# Etching with coffee?



## mark76 (Oct 11, 2014)

On another forum I asked the question how I should etch a laminated carbon blade (plain laminate, no damascus). Apart from the "normal" answer, with ferric chloride, I also got another answer: strong coffee.

At first I though this was a joke. Then someone provided a pic of a knife etched with coffee. I then thought it was a sediment of the coffee on the knife that darkened the blade. But then more people chimed in, with pictures, and told me the color change was durable. 

Here are some pics from that thread (knives by Toni Oostendorp/Guido van Poppel).

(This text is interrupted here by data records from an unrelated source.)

-- ==== Sys2Proof/Laws/Encoding.lean ====
section
/-! SUPPORT. The fields of a packed command word (R49). -/

namespace Sys2Proof.Laws

@[simp] theorem unitField_packWord (u o : BitVec 4) (s : BitVec 8) (a : BitVec 16) (d : Word32) :
    CommandWord.unitField (packWord u o s a d) = u := by
  apply BitVec.eq_of_getLsbD_eq
  intro k hk
  simp only [CommandWord.unitField, packWord, BitVec.getLsbD_append, BitVec.getLsbD_extractLsb']
  simp [hk,
    show ¬ 60 + k < 32 by omega,
    show ¬ 60 + k - 32 < 16 by omega,
    show ¬ 60 + k - 32 - 16 < 8 by omega,
    show ¬ 60 + k - 32 - 16 - 8 < 4 by omega,
    show 60 + k - 32 - 16 - 8 - 4 = k by omega]

@[simp] theorem opField_packWord (u o : BitVec 4) (s : BitVec 8) (a : BitVec 16) (d : Word32) :
    CommandWord.opField (packWord u o s a d) = o := by
  apply BitVec.eq_of_getLsbD_eq
  intro k hk
  simp only [CommandWord.opField, packWord, BitVec.getLsbD_append, BitVec.getLsbD_extractLsb']
  simp [hk,
    show ¬ 56 + k < 32 by omega,
    show ¬ 56 + k - 32 < 16 by omega,
    show ¬ 56 + k - 32 - 16 < 8 by omega,
    show 56 + k - 32 - 16 - 8 = k by omega]

@[simp] theorem selField_packWord (u o : BitVec 4) (s : BitVec 8) (a : BitVec 16) (d : Word32) :
    CommandWord.selField (packWord u o s a d) = s := by
  apply BitVec.eq_of_getLsbD_eq
  intro k hk
  simp only [CommandWord.selField, packWord, BitVec.getLsbD_append, BitVec.getLsbD_extractLsb']
  simp [hk,
    show ¬ 48 + k < 32 by omega,
    show ¬ 48 + k - 32 < 16 by omega,
    show 48 + k - 32 - 16 = k by omega]

@[simp] theorem auxField_packWord (u o : BitVec 4) (s : BitVec 8) (a : BitVec 16) (d : Word32) :
    CommandWord.auxField (packWord u o s a d) = a := by
  apply BitVec.eq_of_getLsbD_eq
  intro k hk
  simp only [CommandWord.auxField, packWord, BitVec.getLsbD_append, BitVec.getLsbD_extractLsb']
  simp [hk,
    show ¬ 32 + k < 32 by omega,
    show 32 + k - 32 = k by omega]

@[simp] theorem dataField_packWord (u o : BitVec 4) (s : BitVec 8) (a : BitVec 16) (d : Word32) :
    CommandWord.dataField (packWord u o s a d) = d := by
  apply BitVec.eq_of_getLsbD_eq
  intro k hk
  simp only [CommandWord.dataField, packWord, BitVec.getLsbD_append, BitVec.getLsbD_extractLsb']
  simp [hk]

/-- The number in the `UNIT` field of a packed word. -/
theorem unitField_toNat_packWord (u o : BitVec 4) (s : BitVec 8) (a : BitVec 16) (d : Word32) :
    (CommandWord.unitField (packWord u o s a d)).toNat = u.toNat := by
  rw [unitField_packWord]

/-- A word is its five fields put together. -/
theorem packWord_fields (w : CommandWord) :
    packWord (CommandWord.unitField w) (CommandWord.opField w) (CommandWord.selField w) (CommandWord.auxField w)
      (CommandWord.dataField w) = w := by
  apply BitVec.eq_of_getLsbD_eq
  intro k hk
  simp only [packWord, CommandWord.unitField, CommandWord.opField, CommandWord.selField, CommandWord.auxField,
    CommandWord.dataField, BitVec.getLsbD_append, BitVec.getLsbD_extractLsb']
  by_cases h1 : k < 32
  · simp [h1]
  · by_cases h2 : k < 48
    · simp [h1, show k - 32 < 16 by omega, show 32 + (k - 32) = k by omega]
    · by_cases h3 : k < 56
      · simp [h1, show ¬ k - 32 < 16 by omega, show k - 32 - 16 < 8 by omega,
          show 48 + (k - 32 - 16) = k by omega]
      · by_cases h4 : k < 60
        · simp [h1, show ¬ k - 32 < 16 by omega, show ¬ k - 32 - 16 < 8 by omega,
            show k - 32 - 16 - 8 < 4 by omega, show 56 + (k - 32 - 16 - 8) = k by omega]
        · simp [h1, show ¬ k - 32 < 16 by omega, show ¬ k - 32 - 16 < 8 by omega,
            show ¬ k - 32 - 16 - 8 < 4 by omega, show k - 32 - 16 - 8 - 4 < 4 by omega,
            show 60 + (k - 32 - 16 - 8 - 4) = k by omega]

end Sys2Proof.Laws
end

A knife etched with ferric chloride:







The same knife, but now etched with coffee (rightmost knife): 






Another blade etched with coffee:






My question is: what happens here chemically? Is it etching what happens? And how durable is this etching or whatever happens?


----------



## EdipisReks (Oct 11, 2014)

Coffee is acidic.


----------



## mark76 (Oct 11, 2014)

That is correct. But only barely. Just a little bit more than cow's milk, but less than, e.g., beer. Still we don't etch with beer.


----------



## Tall Dark and Swarfy (Oct 12, 2014)

The most powerful acid in coffee is phosphoric acid which is a commercial etchant. Or perhaps it's creating a very thin phosphate conversion coating?

Cheers,

Rick


----------



## Benuser (Oct 12, 2014)

I use dabbing with hot strong coffee to force a patina on previously degreased carbon blades. Results may vary with the used coffee, though. Remember it will dull the edge as well, so clean the very edge immediately by slicing softly in a piece of cork.


----------



## Casaluz (Nov 13, 2014)

Pardon my ignorance... what does etching do or what is it? why would you want to do it or not do it? are there any threads on this?


----------



## Benuser (Nov 13, 2014)

Some use etching to revive a damascus pattern. But most common use is forcing a patina with carbon monosteel blades to protect against active rust. Search for patina.


----------



## Casaluz (Nov 13, 2014)

Ok great, thank you


----------



## toddnmd (Nov 13, 2014)

Hot vinegar is another way to do an etch with a common household supply. The knife will probably need a touch up afterwards, as the acid does also act a bit on the edge.


----------